Training my pistol on him, I shot him point blank in the forehead.
He dropped in a one-count, but more came after him.
Their numbers multiplied, their swelling voices invading the formerly hushed building like screeching demons.
Lawless raised his Glock, marching up to join the firing line.
Between shots pumped from his gun, he bit out, “You watch out for Tilly or I’ll have your balls, son.”
I braved a glance back.
Tilly looked ready to join our ranks, the Heckler I’d given her held firmly in her hand.
She stepped up, and I strong-armed her behind me. “Get back, woman!”
The insurgents came at us like swarming insects, forcing us to fall back and back again. The ranks of terrorists closing in. For every one popped and dropped to the floor in a heap of dead flesh, three more appeared like they were breeding like cockroaches.
I heard Tilly scream, the sound pitching fear down to my stomach. I turned in time to see her battling against a man twice her size.
He held a semi-auto pistol to her temple.
Rage rocketed me through the roof. I jumped across fighting bodies, swinging arms, flas
hing knives, firing guns. As soon as I was in range, I drew out a shuriken and threw. It clawed into the enemy’s throat, slicing it wide open.

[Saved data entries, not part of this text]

/-- The repetition state after a body bundle (R128): the next body bundle, the next pass, or the end. -/
def nextRep (rpc : Word) : Word :=
  if bits rpc 43 40 != bits rpc 47 44 then setBits rpc 43 40 (bits rpc 43 40 + 1)
  else if bits rpc 11 0 != bits rpc 35 24 then setBits (setBits rpc 43 40 0) 11 0 (bits rpc 11 0 + 1)
  else setBits rpc 63 63 0

/-- The end of a body bundle of a repetition (R128): POS and PASS move on; after the last bundle of a pass execution goes on at
`rpb`, and after the last of the last pass repetition ends and execution goes on after the body. -/
def State.repetitionEnd (s : State) : State :=
  let t := s.sl
  let rpc := nextRep t.csr.rpc
  let wrapped := bits t.csr.rpc 43 40 == bits t.csr.rpc 47 44
  let s1 := s.onSl fun t => { t with csr := { t.csr with rpc := rpc },
                                     npc := if wrapped && bit rpc 63 then t.csr.rpb else t.npc }
  if wrapped then s1.count 13 else s1

/-- Closes a bundle: it is retired (R41), counted, its writes of `srseed` (R60) and of a CSR (R232) take effect,
and a trap of kind after is taken with `epc` NEXT (R240), the repetition state of a body bundle standing at the following one (R130). -/
def State.closeBundle (s : State) : State :=
  let s1 := ((s.onSl fun t => { t with csr := { t.csr with iret := t.csr.iret + 1 }, stall := 0 }).count 1).applyCsr
  match s1.sl.after with
  | some (code, tval) => enterTrap code tval s1.sl.next (if s1.sl.repActive && s1.sl.flow != .loopSet then s1.repetitionEnd else s1)
  | none => if s1.sl.flow == .ended then s1.checkMine else s1

/-- A bundle that cannot issue in this core cycle (R26, R27). -/
def State.stallBundle (s : State) : State :=
  (s.onSl fun t => { t with run := .stalled, stall := t.stall + 1 }).count 2

/-- The words a move takes with its long immediates (R81). -/
def moveWords (src : Src) : Nat := 1 + (srcWords src).length

/-- The value of a move at the head of the bus, and the rest of the bus (R17). -/
def Bus.pop (b : Bus) : (Bool × VWord) × Bus :=
  match b.vals with
  | v :: rest => (v, { b with vals := rest })
  | [] => ((false, 0), b)

/-- A move to a destination that is no trigger port, as a whole one-move bundle. -/
def soloMove (h : Hdr) (d : Dst) (s : State) : State :=
  let h := renameHdr s.sl.csr.rpc h
  let d := renameDst s.sl.csr.rpc d
  match s.soloFault h.src (dstUnit d) (moveWord h (dstCode d) 0) with
  | some (code, tval) => enterTrap code tval s.sl.pc s
  | none =>
    if s.srcStall h.src || (s.sl.takes h && s.dstStall d) then s.stallBundle
    else
      let s1 := s.openBundle (moveWords h.src)
      (if s.sl.takes h then s1.onSl fun t => t.writeDst d (s.sl.readSrc h.src) else s1).closeBundle

/-- A move to a destination that is no trigger port (R17): alone as a bundle, or as a move of the bundle on the bus. -/
def execMoveTo (h : Hdr) (d : Dst) (s : State) : Out :=
  match s.bus with
  | none => .next (soloMove h d s)
  | some b =>
    let ((take, val), b') := b.pop
    let d := renameDst s.sl.csr.rpc d
    let s1 := { s with bus := some b' }
    if take && s.dstStall d then .next { s with bus := some { b' with stalled := true } }
    else .next (if take then s1.onSl fun t => t.writeDst d val else s1)

/-- A trigger, as a whole one-move bundle: `op` is the operation, on the state whose trigger latch holds the value (R15). -/
def soloTrigger (u : FU) (opc : Nat) (h : Hdr) (op : State → Res) (s : State) : State :=
  let h := renameHdr s.sl.csr.rpc h
  match s.soloFault h.src (some u) (moveWord h (portCode u .t) opc) with
  | some (code, tval) => enterTrap code tval s.sl.pc s
  | none =>
    if s.srcStall h.src || (s.sl.takes h && s.unitStall u opc) then s.stallBundle
    else
      let s1 := s.openBundle (moveWords h.src)
      if s.sl.takes h then
        match op (s1.onSl fun t => t.setPort u .t (s.sl.readSrc h.src)) with
        | .ok s2 => s2.closeBundle
        | .trap code tval => enterTrap code tval s.sl.pc s
        | .stall => s.stallBundle
        | .halt => s.halt 3 s.core.cur
      else s1.closeBundle

/-- What the bus notes in place of a trap code when a trigger halts the core before its bundle (R484). -/
def haltCode : Nat := 0x100

/-- A trigger behind one that has entered a wait in the same bundle (R241): the slot's wait stands whatever the trigger does. One that would
wait itself goes out once the first wait has ended (log 104). -/
def besideWait (u : FU) (opc : Nat) (op : State → Res) (s : State) : Res :=
  let t := s.sl
  match op (s.onSl fun t => { t with run := .issuing, wait := none }) with
  | .ok s1 =>
    if s1.sl.run == .blocked then .ok (s.onSl fun t => { t with reissue := t.reissue ++ [(u, BitVec.ofNat 8 opc)] })
    else if s1.sl.flow == .ended then .ok s1
    else .ok (s1.onSl fun t1 => { t1 with run := t.run, wait := t.wait, since := t.since })
  | .trap code tval => .trap code tval
  | .stall => .stall
  | .halt => .halt

/-- A trigger as a move of the bundle on the bus. A debug halt comes before every fault of its bundle's triggers, since the bundle does not
issue (R484). -/
def busTrigger (u : FU) (opc : Nat) (b : Bus) (op : State → Res) (s : State) : State :=
  let ((take, val), b') := b.pop
  let s1 := { s with bus := some b' }
  let run := if s.sl.run == .blocked then besideWait u opc op else op
  if !take then s1
  else if s.unitStall u opc then { s with bus := some { b' with stalled := true } }
  else match run (s1.onSl fun t => t.setPort u .t val) with
    | .ok s2 => s2
    | .trap code tval => { s with bus := some { b' with raised := b'.raised <|> some (code, tval) } }
    | .stall => { s with bus := some { b' with stalled := true } }
    | .halt => { s with bus := some { b' with raised := some (haltCode, 0) } }

/-- A trigger of operation `op` of a unit: alone as a bundle, or as a move of the bundle on the bus. -/
def execTrigger (u : FU) (opc : Nat) (h : Hdr) (op : State → Res) (s : State) : Out :=
  match s.bus with
  | none => .next (soloTrigger u opc h op s)
  | some b => .next (busTrigger u opc b op s)

end Sys2Proof.Machine
end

Rushing forward, I grabbed Tilly’s arm. My heart heaved in my throat, but there was no time for that. No time for anything.
Keeping her at my back, I laid the barrel of my gun at the temple of a man who charged me.
“Walker? What’s the fucking hold up?” I checked off another target.
With a pump of my finger, I wheeled to the next tango, the other man’s blood spattered across my face.
“Remote’s dead!” Walker stood behind me, and his KA-BAR sailed end-over-end to bull’s-eye a target in the throat. “Gotta detonate manually.”
I spun toward him. “You can’t do that!”
Around us the commotion heaved, one confusing ever-moving mass of bodies and complete carnage.
“Gotta. No other way out.”
The crush of incoming enemies cornered the six of us, but we held them off. Sweat dripped into my eyes, but I would not go down. Empty gun chambers clicked loudly. No time to reload. The shrieking whistle of bullets gave way to the fleshy pound of hand-to-hand combat.
We enclosed Tilly inside a tight circle. Growing ever tighter.
Chapter Nineteen
Death Blossom
KNIVES FLASHED. BLADES SLASHED. Blood spilled.
Fists beat. Feet kicked. Teeth bit.
Walker formed a barricade for himself, using our packs, just his hand visible.
In the middle of the uproar he called out, “Did I ever say thanks for getting Jade out alive?”
“What?” I wheeled around.
One brown-black eye appeared as he fiddled with the wires connected to his C-4 blocks. “She wouldn’t have lived without all of you. I might not make it out of this, but I think that’s okay because I’ve loved twice.”
The fight went on all around us. It was like the eye of a hurricane—movements slowed, blurred. Blood dripped and rubble rained down.
For a heart-stopping second I wondered if Walker would just go suicide bomber and end his life.
But he had Jade waiting for him to come home.